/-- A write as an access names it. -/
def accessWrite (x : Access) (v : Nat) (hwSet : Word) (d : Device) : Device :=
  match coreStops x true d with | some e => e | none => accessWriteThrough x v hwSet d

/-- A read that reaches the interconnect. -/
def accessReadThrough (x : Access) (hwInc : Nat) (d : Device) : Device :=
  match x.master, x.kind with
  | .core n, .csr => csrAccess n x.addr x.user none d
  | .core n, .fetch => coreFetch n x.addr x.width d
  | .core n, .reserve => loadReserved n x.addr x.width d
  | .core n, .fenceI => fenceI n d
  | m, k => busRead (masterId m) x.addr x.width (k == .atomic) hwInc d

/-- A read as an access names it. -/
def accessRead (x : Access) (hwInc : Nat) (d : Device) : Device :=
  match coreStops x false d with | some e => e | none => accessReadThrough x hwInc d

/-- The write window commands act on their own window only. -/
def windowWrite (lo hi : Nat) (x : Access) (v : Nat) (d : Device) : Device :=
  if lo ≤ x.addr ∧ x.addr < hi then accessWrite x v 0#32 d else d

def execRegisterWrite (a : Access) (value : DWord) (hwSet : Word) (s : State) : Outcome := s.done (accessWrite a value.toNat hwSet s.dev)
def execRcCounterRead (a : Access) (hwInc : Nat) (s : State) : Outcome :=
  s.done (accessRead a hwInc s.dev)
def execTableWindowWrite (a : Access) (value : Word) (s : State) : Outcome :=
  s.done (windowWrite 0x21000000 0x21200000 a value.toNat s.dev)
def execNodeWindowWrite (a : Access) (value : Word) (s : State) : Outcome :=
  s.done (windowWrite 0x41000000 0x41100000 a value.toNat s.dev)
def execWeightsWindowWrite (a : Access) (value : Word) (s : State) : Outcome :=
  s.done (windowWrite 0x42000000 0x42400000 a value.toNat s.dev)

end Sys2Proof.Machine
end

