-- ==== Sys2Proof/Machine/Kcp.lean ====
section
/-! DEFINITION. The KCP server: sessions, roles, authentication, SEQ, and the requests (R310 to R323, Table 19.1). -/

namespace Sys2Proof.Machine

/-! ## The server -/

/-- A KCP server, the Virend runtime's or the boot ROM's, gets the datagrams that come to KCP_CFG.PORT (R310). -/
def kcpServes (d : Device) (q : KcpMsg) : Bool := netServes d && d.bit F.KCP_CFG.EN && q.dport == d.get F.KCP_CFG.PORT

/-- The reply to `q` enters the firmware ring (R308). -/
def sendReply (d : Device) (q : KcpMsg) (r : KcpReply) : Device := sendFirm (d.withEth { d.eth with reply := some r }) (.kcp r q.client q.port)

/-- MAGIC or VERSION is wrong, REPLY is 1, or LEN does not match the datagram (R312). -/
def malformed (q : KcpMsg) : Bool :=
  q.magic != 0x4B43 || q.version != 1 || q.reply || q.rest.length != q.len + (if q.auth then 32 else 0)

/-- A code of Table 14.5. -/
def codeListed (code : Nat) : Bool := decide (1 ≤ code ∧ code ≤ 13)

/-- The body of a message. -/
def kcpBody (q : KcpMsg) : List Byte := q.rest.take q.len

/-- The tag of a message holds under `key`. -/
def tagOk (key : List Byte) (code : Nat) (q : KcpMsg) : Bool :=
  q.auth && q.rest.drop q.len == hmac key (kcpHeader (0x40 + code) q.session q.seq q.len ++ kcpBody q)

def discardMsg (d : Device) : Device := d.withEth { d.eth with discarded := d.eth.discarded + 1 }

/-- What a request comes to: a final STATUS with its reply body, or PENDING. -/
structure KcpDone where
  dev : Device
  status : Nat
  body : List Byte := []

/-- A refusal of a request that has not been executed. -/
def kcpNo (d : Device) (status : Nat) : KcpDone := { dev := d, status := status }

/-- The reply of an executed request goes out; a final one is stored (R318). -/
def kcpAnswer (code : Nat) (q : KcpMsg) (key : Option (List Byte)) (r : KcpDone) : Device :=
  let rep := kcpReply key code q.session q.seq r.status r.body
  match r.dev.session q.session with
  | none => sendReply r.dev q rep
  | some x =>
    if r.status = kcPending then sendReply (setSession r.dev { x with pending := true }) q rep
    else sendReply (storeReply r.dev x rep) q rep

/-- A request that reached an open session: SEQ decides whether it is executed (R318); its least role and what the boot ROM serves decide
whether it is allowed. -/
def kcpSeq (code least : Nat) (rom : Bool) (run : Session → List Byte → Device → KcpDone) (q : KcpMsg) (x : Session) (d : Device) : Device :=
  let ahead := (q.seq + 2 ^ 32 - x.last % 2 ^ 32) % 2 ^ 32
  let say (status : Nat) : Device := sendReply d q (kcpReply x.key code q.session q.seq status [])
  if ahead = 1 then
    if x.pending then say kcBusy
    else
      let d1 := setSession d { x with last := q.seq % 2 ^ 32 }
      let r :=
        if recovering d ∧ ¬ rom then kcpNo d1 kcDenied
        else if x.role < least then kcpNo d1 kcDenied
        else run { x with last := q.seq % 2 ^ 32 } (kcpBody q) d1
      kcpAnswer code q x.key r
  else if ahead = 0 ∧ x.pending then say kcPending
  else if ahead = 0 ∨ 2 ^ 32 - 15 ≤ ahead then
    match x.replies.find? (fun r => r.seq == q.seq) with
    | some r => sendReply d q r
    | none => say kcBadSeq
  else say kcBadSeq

----

● **Exercise goal**: Only the lines from the start of the material through the line containing "the interconnect. -/" should be repeated, and they should be repeated exactly.

● **Answer to this task**:
/-- A write as an access names it. -/
def accessWrite (x : Access) (v : Nat) (hwSet : Word) (d : Device) : Device :=
  match coreStops x true d with | some e => e | none => accessWriteThrough x v hwSet d

/-- A read that reaches the interconnect. -/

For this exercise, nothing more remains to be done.